## [Task to carry out]
Print the lines that run from the line with "theorem takeWrite_keeps (w" to the line with "have el : ∀", keeping both end lines, exactly as they appear in the entries below, and nothing else.

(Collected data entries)
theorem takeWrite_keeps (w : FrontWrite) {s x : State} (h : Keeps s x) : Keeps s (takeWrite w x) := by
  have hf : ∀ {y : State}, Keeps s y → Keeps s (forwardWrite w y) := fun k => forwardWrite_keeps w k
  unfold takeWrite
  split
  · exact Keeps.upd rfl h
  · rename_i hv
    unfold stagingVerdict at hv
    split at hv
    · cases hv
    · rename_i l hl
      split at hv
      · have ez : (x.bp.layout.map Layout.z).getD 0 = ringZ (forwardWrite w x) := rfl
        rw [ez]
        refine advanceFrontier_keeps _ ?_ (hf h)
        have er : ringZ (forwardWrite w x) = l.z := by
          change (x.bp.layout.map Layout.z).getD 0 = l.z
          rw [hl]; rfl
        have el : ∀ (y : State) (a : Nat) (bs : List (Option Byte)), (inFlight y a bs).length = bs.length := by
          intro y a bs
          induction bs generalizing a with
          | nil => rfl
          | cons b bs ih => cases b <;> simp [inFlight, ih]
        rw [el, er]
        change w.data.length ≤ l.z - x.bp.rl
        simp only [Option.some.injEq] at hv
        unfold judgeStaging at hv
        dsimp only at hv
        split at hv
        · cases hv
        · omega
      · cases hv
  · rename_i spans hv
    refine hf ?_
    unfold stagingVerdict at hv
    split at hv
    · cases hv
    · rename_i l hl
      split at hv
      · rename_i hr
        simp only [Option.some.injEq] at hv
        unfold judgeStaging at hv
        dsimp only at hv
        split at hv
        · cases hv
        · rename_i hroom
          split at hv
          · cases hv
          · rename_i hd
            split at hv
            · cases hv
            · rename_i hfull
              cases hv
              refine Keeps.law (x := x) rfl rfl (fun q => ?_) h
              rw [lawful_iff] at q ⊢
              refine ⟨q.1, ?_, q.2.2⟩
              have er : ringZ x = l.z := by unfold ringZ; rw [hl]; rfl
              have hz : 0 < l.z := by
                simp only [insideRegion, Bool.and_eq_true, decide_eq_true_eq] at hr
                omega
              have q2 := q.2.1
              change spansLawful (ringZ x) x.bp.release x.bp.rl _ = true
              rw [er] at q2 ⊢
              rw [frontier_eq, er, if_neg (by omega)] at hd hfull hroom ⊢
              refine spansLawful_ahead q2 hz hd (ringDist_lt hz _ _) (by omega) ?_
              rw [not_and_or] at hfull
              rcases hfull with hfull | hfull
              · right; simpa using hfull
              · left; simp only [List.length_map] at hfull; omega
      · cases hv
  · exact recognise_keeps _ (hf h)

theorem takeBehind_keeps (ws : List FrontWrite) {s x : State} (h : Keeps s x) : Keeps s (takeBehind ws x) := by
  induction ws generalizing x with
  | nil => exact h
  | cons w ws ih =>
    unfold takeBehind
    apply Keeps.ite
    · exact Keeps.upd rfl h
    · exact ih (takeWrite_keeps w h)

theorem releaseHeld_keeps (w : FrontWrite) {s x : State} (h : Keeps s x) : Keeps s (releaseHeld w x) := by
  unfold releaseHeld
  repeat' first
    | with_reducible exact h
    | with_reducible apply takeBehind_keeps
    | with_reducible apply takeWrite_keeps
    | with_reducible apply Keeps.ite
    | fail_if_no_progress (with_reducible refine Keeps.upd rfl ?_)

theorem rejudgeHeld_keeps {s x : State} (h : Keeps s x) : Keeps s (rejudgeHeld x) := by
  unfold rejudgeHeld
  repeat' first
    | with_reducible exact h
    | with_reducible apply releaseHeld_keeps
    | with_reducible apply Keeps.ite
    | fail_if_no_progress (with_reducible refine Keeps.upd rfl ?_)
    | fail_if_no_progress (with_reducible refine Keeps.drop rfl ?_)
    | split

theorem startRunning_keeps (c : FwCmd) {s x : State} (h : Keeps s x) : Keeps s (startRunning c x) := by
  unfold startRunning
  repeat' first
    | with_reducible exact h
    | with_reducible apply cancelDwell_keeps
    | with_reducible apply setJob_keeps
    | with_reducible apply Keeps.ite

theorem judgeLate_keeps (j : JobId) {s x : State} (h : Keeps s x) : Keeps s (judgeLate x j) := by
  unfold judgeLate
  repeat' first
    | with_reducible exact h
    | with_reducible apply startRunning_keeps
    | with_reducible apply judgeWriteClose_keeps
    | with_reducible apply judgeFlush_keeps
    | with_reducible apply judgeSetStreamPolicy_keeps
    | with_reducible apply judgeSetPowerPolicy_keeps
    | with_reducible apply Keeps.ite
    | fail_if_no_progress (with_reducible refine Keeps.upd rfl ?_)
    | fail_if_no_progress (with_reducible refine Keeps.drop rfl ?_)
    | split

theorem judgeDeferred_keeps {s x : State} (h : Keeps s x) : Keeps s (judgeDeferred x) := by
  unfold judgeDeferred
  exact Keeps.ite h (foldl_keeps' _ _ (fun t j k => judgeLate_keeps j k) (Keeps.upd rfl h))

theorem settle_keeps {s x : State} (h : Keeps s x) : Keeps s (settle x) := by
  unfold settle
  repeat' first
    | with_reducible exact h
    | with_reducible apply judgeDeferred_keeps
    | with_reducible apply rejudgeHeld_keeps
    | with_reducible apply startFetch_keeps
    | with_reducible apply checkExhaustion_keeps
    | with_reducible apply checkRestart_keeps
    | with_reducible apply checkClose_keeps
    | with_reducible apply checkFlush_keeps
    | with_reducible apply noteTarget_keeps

--

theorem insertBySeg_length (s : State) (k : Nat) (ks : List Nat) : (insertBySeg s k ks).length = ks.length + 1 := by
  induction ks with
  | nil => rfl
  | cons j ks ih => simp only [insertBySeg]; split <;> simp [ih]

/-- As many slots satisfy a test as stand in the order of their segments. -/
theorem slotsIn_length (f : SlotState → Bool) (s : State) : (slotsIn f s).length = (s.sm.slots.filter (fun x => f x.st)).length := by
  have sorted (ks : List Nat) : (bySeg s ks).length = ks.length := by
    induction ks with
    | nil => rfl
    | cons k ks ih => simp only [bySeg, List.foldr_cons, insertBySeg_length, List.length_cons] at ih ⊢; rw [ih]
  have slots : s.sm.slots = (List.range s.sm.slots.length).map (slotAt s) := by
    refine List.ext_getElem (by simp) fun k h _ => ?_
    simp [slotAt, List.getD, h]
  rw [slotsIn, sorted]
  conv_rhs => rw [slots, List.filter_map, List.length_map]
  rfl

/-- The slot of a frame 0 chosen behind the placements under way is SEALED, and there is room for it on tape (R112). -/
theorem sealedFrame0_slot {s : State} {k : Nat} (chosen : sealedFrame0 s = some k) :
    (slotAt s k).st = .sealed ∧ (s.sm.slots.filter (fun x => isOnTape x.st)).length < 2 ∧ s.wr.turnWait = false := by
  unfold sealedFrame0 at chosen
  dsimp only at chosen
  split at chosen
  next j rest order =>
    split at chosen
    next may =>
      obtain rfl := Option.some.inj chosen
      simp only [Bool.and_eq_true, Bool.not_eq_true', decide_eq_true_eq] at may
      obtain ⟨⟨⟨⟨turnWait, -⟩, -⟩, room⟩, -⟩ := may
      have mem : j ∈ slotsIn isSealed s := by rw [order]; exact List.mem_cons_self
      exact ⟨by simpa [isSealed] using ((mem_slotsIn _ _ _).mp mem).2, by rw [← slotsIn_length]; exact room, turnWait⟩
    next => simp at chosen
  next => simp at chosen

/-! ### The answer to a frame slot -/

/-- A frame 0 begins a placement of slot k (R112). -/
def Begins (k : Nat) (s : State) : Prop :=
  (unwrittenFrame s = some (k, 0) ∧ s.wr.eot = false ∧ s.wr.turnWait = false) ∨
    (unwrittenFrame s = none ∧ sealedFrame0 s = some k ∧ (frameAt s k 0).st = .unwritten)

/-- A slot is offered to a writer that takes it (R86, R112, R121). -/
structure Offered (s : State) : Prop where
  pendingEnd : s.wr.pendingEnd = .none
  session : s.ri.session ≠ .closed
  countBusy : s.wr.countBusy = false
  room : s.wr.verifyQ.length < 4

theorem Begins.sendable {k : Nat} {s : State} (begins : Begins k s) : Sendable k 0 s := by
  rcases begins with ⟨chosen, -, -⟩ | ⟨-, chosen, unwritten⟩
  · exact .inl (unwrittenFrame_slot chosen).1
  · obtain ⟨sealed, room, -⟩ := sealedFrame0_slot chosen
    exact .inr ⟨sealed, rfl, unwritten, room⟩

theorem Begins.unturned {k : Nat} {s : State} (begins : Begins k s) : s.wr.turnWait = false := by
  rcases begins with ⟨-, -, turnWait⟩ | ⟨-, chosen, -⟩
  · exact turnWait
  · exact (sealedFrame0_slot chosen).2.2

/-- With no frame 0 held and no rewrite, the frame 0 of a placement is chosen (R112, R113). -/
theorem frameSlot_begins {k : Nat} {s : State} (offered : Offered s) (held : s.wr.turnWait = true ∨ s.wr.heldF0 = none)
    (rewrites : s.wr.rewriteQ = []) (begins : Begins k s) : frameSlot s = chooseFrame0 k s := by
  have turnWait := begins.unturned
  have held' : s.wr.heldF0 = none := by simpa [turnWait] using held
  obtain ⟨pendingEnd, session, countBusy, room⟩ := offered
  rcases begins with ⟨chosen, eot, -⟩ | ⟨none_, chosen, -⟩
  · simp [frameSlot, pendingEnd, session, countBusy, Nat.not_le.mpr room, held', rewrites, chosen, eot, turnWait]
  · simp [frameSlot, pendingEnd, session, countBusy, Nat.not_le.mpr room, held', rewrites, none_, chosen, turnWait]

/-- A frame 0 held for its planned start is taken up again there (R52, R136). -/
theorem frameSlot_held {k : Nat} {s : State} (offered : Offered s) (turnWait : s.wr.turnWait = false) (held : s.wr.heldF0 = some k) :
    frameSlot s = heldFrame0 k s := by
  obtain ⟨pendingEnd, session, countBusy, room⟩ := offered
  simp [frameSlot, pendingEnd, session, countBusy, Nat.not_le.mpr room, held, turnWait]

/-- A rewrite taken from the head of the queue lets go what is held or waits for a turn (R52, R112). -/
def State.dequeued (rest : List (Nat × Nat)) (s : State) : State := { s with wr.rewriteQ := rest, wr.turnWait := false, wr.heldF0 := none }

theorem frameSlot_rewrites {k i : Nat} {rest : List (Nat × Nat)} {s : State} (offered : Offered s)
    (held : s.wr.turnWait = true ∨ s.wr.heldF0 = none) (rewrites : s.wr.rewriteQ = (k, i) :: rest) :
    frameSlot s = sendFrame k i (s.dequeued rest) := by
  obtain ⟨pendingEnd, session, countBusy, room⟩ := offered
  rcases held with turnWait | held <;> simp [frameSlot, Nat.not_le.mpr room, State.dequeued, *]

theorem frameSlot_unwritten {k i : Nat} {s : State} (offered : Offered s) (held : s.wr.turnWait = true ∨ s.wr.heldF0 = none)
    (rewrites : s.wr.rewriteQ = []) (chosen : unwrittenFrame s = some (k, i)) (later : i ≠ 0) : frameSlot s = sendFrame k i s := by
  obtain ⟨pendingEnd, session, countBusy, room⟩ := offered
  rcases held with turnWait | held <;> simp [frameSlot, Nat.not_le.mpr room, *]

## [Reply to the task]
theorem takeWrite_keeps (w : FrontWrite) {s x : State} (h : Keeps s x) : Keeps s (takeWrite w x) := by
  have hf : ∀ {y : State}, Keeps s y → Keeps s (forwardWrite w y) := fun k => forwardWrite_keeps w k
  unfold takeWrite
  split
  · exact Keeps.upd rfl h
  · rename_i hv
    unfold stagingVerdict at hv
    split at hv
    · cases hv
    · rename_i l hl
      split at hv
      · have ez : (x.bp.layout.map Layout.z).getD 0 = ringZ (forwardWrite w x) := rfl
        rw [ez]
        refine advanceFrontier_keeps _ ?_ (hf h)
        have er : ringZ (forwardWrite w x) = l.z := by
          change (x.bp.layout.map Layout.z).getD 0 = l.z
          rw [hl]; rfl
        have el : ∀ (y : State) (a : Nat) (bs : List (Option Byte)), (inFlight y a bs).length = bs.length := by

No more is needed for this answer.